Giles Marshall 6.03am
It would be easy to mock the Church of England over the St Paul’s shenanigans. On the surface of it, this looks like another wonderful example of an unworldly, do-gooding church getting into a right old mess over its desire to be radical and anti-establishment.
First, the good clergy of the cathedral allowed an army of protestors to occupy their entrances and churchyard; they called on the police to back off; they expressed support for the politicised sentiments of the protestors.
Then they find that not only does the protest inconvenience workers, tourists and the general public, it inhibits their freedom too. They close the cathedral and subsequently find themselves in a bind.
Now, it appears, they want to support the protestors while wanting them to go and carry out their protest somewhere less inconvenient. Anthony Trollope would have had a field day.
But the tendency to mock should be resisted, and the resignation from St. Paul’s of the man who first welcomed the protestors, Giles Fraser, should be seen as the act of a man determined to show Christ’s compassion through the current travails.
The former Canon Chancellor leans towards the gospel of the poor. No reader of the Bible has to look far or hard to find such a bias. Revd Fraser, confronted with well-meaning protestors on his own doorsteps who wish to register their opposition to an increasingly venal and material culture, could hardly have refused them. Indeed, he almost certainly realised that he and his Church had been offered a rare opportunity to identify the gospel message with the struggles of so many who wonder how it is that they should accept a society that continues to reward the very few, while leaving many in dire circumstances.
Jesus Christ, who announced that the poor were blessed, and who likened the ability of a rich man to get into heaven with that of a camel to pass through the eye of a needle, would surely have expected no less. And if Dr Fraser found himself in conflict with some of his more legally minded colleagues, he might even – one hopes not for long – have been tempted to draw comfort from Jesus’ regular attacks on the lawyers in the form of the Pharisees.
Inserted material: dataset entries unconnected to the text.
-- ==== Sys2Proof/Laws/State.lean ====
section
/-! SUPPORT. What each named update of State leaves in each field, one lemma a pair, so that no later proof
unfolds a record update. -/

namespace Sys2Proof.Machine

@[simp] theorem State.withMod_mod (s : State) (x : Mod) : (s.withMod x).mod = x := rfl
@[simp] theorem State.withMod_xpt (s : State) (x : Mod) : (s.withMod x).xpt = s.xpt := rfl
@[simp] theorem State.withMod_session (s : State) (x : Mod) : (s.withMod x).session = s.session := rfl
@[simp] theorem State.withMod_ioseq (s : State) (x : Mod) : (s.withMod x).ioseq = s.ioseq := rfl
@[simp] theorem State.withMod_str (s : State) (x : Mod) : (s.withMod x).str = s.str := rfl
@[simp] theorem State.withMod_bufs (s : State) (x : Mod) : (s.withMod x).bufs = s.bufs := rfl
@[simp] theorem State.withMod_arg (s : State) (x : Mod) : (s.withMod x).arg = s.arg := rfl
@[simp] theorem State.withMod_err (s : State) (x : Mod) : (s.withMod x).err = s.err := rfl
@[simp] theorem State.withMod_halted (s : State) (x : Mod) : (s.withMod x).halted = s.halted := rfl
@[simp] theorem State.withMod_fatalCode (s : State) (x : Mod) : (s.withMod x).fatalCode = s.fatalCode := rfl
@[simp] theorem State.withMod_glitch (s : State) (x : Mod) : (s.withMod x).glitch = s.glitch := rfl
@[simp] theorem State.withMod_mfault (s : State) (x : Mod) : (s.withMod x).mfault = s.mfault := rfl
@[simp] theorem State.withMod_env (s : State) (x : Mod) : (s.withMod x).env = s.env := rfl

@[simp] theorem State.withXpt_mod (s : State) (x : Xpt) : (s.withXpt x).mod = s.mod := rfl
@[simp] theorem State.withXpt_xpt (s : State) (x : Xpt) : (s.withXpt x).xpt = x := rfl
@[simp] theorem State.withXpt_session (s : State) (x : Xpt) : (s.withXpt x).session = s.session := rfl
@[simp] theorem State.withXpt_ioseq (s : State) (x : Xpt) : (s.withXpt x).ioseq = s.ioseq := rfl
@[simp] theorem State.withXpt_str (s : State) (x : Xpt) : (s.withXpt x).str = s.str := rfl
@[simp] theorem State.withXpt_bufs (s : State) (x : Xpt) : (s.withXpt x).bufs = s.bufs := rfl
@[simp] theorem State.withXpt_arg (s : State) (x : Xpt) : (s.withXpt x).arg = s.arg := rfl
@[simp] theorem State.withXpt_err (s : State) (x : Xpt) : (s.withXpt x).err = s.err := rfl
@[simp] theorem State.withXpt_halted (s : State) (x : Xpt) : (s.withXpt x).halted = s.halted := rfl
@[simp] theorem State.withXpt_fatalCode (s : State) (x : Xpt) : (s.withXpt x).fatalCode = s.fatalCode := rfl
@[simp] theorem State.withXpt_glitch (s : State) (x : Xpt) : (s.withXpt x).glitch = s.glitch := rfl
@[simp] theorem State.withXpt_mfault (s : State) (x : Xpt) : (s.withXpt x).mfault = s.mfault := rfl
@[simp] theorem State.withXpt_env (s : State) (x : Xpt) : (s.withXpt x).env = s.env := rfl

@[simp] theorem State.withSession_mod (s : State) (x : Session) : (s.withSession x).mod = s.mod := rfl
@[simp] theorem State.withSession_xpt (s : State) (x : Session) : (s.withSession x).xpt = s.xpt := rfl
@[simp] theorem State.withSession_session (s : State) (x : Session) : (s.withSession x).session = x := rfl
@[simp] theorem State.withSession_ioseq (s : State) (x : Session) : (s.withSession x).ioseq = s.ioseq := rfl
@[simp] theorem State.withSession_str (s : State) (x : Session) : (s.withSession x).str = s.str := rfl
@[simp] theorem State.withSession_bufs (s : State) (x : Session) : (s.withSession x).bufs = s.bufs := rfl
@[simp] theorem State.withSession_arg (s : State) (x : Session) : (s.withSession x).arg = s.arg := rfl
@[simp] theorem State.withSession_err (s : State) (x : Session) : (s.withSession x).err = s.err := rfl
@[simp] theorem State.withSession_halted (s : State) (x : Session) : (s.withSession x).halted = s.halted := rfl
@[simp] theorem State.withSession_fatalCode (s : State) (x : Session) : (s.withSession x).fatalCode = s.fatalCode := rfl
@[simp] theorem State.withSession_glitch (s : State) (x : Session) : (s.withSession x).glitch = s.glitch := rfl
@[simp] theorem State.withSession_mfault (s : State) (x : Session) : (s.withSession x).mfault = s.mfault := rfl
@[simp] theorem State.withSession_env (s : State) (x : Session) : (s.withSession x).env = s.env := rfl

@[simp] theorem State.withIo_mod (s : State) (x : IoSeq) : (s.withIo x).mod = s.mod := rfl
@[simp] theorem State.withIo_xpt (s : State) (x : IoSeq) : (s.withIo x).xpt = s.xpt := rfl
@[simp] theorem State.withIo_session (s : State) (x : IoSeq) : (s.withIo x).session = s.session := rfl
@[simp] theorem State.withIo_ioseq (s : State) (x : IoSeq) : (s.withIo x).ioseq = x := rfl
@[simp] theorem State.withIo_str (s : State) (x : IoSeq) : (s.withIo x).str = s.str := rfl
@[simp] theorem State.withIo_bufs (s : State) (x : IoSeq) : (s.withIo x).bufs = s.bufs := rfl
@[simp] theorem State.withIo_arg (s : State) (x : IoSeq) : (s.withIo x).arg = s.arg := rfl
@[simp] theorem State.withIo_err (s : State) (x : IoSeq) : (s.withIo x).err = s.err := rfl
@[simp] theorem State.withIo_halted (s : State) (x : IoSeq) : (s.withIo x).halted = s.halted := rfl
@[simp] theorem State.withIo_fatalCode (s : State) (x : IoSeq) : (s.withIo x).fatalCode = s.fatalCode := rfl
@[simp] theorem State.withIo_glitch (s : State) (x : IoSeq) : (s.withIo x).glitch = s.glitch := rfl
@[simp] theorem State.withIo_mfault (s : State) (x : IoSeq) : (s.withIo x).mfault = s.mfault := rfl
@[simp] theorem State.withIo_env (s : State) (x : IoSeq) : (s.withIo x).env = s.env := rfl

@[simp] theorem State.withStr_mod (s : State) (x : Str) : (s.withStr x).mod = s.mod := rfl
@[simp] theorem State.withStr_xpt (s : State) (x : Str) : (s.withStr x).xpt = s.xpt := rfl
@[simp] theorem State.withStr_session (s : State) (x : Str) : (s.withStr x).session = s.session := rfl
@[simp] theorem State.withStr_ioseq (s : State) (x : Str) : (s.withStr x).ioseq = s.ioseq := rfl
@[simp] theorem State.withStr_str (s : State) (x : Str) : (s.withStr x).str = x := rfl
@[simp] theorem State.withStr_bufs (s : State) (x : Str) : (s.withStr x).bufs = s.bufs := rfl
@[simp] theorem State.withStr_arg (s : State) (x : Str) : (s.withStr x).arg = s.arg := rfl
@[simp] theorem State.withStr_err (s : State) (x : Str) : (s.withStr x).err = s.err := rfl
@[simp] theorem State.withStr_halted (s : State) (x : Str) : (s.withStr x).halted = s.halted := rfl
@[simp] theorem State.withStr_fatalCode (s : State) (x : Str) : (s.withStr x).fatalCode = s.fatalCode := rfl
@[simp] theorem State.withStr_glitch (s : State) (x : Str) : (s.withStr x).glitch = s.glitch := rfl
@[simp] theorem State.withStr_mfault (s : State) (x : Str) : (s.withStr x).mfault = s.mfault := rfl
@[simp] theorem State.withStr_env (s : State) (x : Str) : (s.withStr x).env = s.env := rfl

@[simp] theorem State.withBufs_mod (s : State) (x : Memory) : (s.withBufs x).mod = s.mod := rfl
@[simp] theorem State.withBufs_xpt (s : State) (x : Memory) : (s.withBufs x).xpt = s.xpt := rfl
@[simp] theorem State.withBufs_session (s : State) (x : Memory) : (s.withBufs x).session = s.session := rfl
@[simp] theorem State.withBufs_ioseq (s : State) (x : Memory) : (s.withBufs x).ioseq = s.ioseq := rfl
@[simp] theorem State.withBufs_str (s : State) (x : Memory) : (s.withBufs x).str = s.str := rfl
@[simp] theorem State.withBufs_bufs (s : State) (x : Memory) : (s.withBufs x).bufs = x := rfl
@[simp] theorem State.withBufs_arg (s : State) (x : Memory) : (s.withBufs x).arg = s.arg := rfl
@[simp] theorem State.withBufs_err (s : State) (x : Memory) : (s.withBufs x).err = s.err := rfl
@[simp] theorem State.withBufs_halted (s : State) (x : Memory) : (s.withBufs x).halted = s.halted := rfl
@[simp] theorem State.withBufs_fatalCode (s : State) (x : Memory) : (s.withBufs x).fatalCode = s.fatalCode := rfl
@[simp] theorem State.withBufs_glitch (s : State) (x : Memory) : (s.withBufs x).glitch = s.glitch := rfl
@[simp] theorem State.withBufs_mfault (s : State) (x : Memory) : (s.withBufs x).mfault = s.mfault := rfl
@[simp] theorem State.withBufs_env (s : State) (x : Memory) : (s.withBufs x).env = s.env := rfl

@[simp] theorem State.withArg_mod (s : State) (x : Word) : (s.withArg x).mod = s.mod := rfl
@[simp] theorem State.withArg_xpt (s : State) (x : Word) : (s.withArg x).xpt = s.xpt := rfl
@[simp] theorem State.withArg_session (s : State) (x : Word) : (s.withArg x).session = s.session := rfl
@[simp] theorem State.withArg_ioseq (s : State) (x : Word) : (s.withArg x).ioseq = s.ioseq := rfl
@[simp] theorem State.withArg_str (s : State) (x : Word) : (s.withArg x).str = s.str := rfl
@[simp] theorem State.withArg_bufs (s : State) (x : Word) : (s.withArg x).bufs = s.bufs := rfl
@[simp] theorem State.withArg_arg (s : State) (x : Word) : (s.withArg x).arg = x := rfl
@[simp] theorem State.withArg_err (s : State) (x : Word) : (s.withArg x).err = s.err := rfl
@[simp] theorem State.withArg_halted (s : State) (x : Word) : (s.withArg x).halted = s.halted := rfl
@[simp] theorem State.withArg_fatalCode (s : State) (x : Word) : (s.withArg x).fatalCode = s.fatalCode := rfl
@[simp] theorem State.withArg_glitch (s : State) (x : Word) : (s.withArg x).glitch = s.glitch := rfl
@[simp] theorem State.withArg_mfault (s : State) (x : Word) : (s.withArg x).mfault = s.mfault := rfl
@[simp] theorem State.withArg_env (s : State) (x : Word) : (s.withArg x).env = s.env := rfl

@[simp] theorem State.withErr_mod (s : State) (x : ErrCode) : (s.withErr x).mod = s.mod := rfl
@[simp] theorem State.withErr_xpt (s : State) (x : ErrCode) : (s.withErr x).xpt = s.xpt := rfl
@[simp] theorem State.withErr_session (s : State) (x : ErrCode) : (s.withErr x).session = s.session := rfl
@[simp] theorem State.withErr_ioseq (s : State) (x : ErrCode) : (s.withErr x).ioseq = s.ioseq := rfl
@[simp] theorem State.withErr_str (s : State) (x : ErrCode) : (s.withErr x).str = s.str := rfl
@[simp] theorem State.withErr_bufs (s : State) (x : ErrCode) : (s.withErr x).bufs = s.bufs := rfl
@[simp] theorem State.withErr_arg (s : State) (x : ErrCode) : (s.withErr x).arg = s.arg := rfl
@[simp] theorem State.withErr_err (s : State) (x : ErrCode) : (s.withErr x).err = x := rfl
@[simp] theorem State.withErr_halted (s : State) (x : ErrCode) : (s.withErr x).halted = s.halted := rfl
@[simp] theorem State.withErr_fatalCode (s : State) (x : ErrCode) : (s.withErr x).fatalCode = s.fatalCode := rfl
@[simp] theorem State.withErr_glitch (s : State) (x : ErrCode) : (s.withErr x).glitch = s.glitch := rfl
@[simp] theorem State.withErr_mfault (s : State) (x : ErrCode) : (s.withErr x).mfault = s.mfault := rfl
@[simp] theorem State.withErr_env (s : State) (x : ErrCode) : (s.withErr x).env = s.env := rfl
Yet as the protests continue to obstruct St. Paul’s Cathedral, there are those who might suggest Dr Fraser created the very circumstance that made preaching the gospel from his church’s pulpit so difficult.
There are, in fact, disputes as to how necessary the closure of the cathedral actually was. But even if the protestors seemed ungrateful towards their clerical supporter, Dr Fraser at least understands the significance of the core message of the gospel he preaches and seeks to live out.
Grace is a remarkable concept. Grace is what Christianity centres on, and the willingness of Dr Fraser to extend the Church’s support to a protest against mammon - whether or not the protestors chose to acknowledge his support or make life difficult for him - is a welcome reflection of Christian grace.
Dr Fraser appears to have resigned because he would not countenance the forced removal of the protestors. In allying himself with the protestors, no matter how flawed they might be in the articulation of their message, Dr Fraser has shown that there is at least one cleric who understands that living the gospel is the foremost role of a pastor, even at the expense of his institutional job.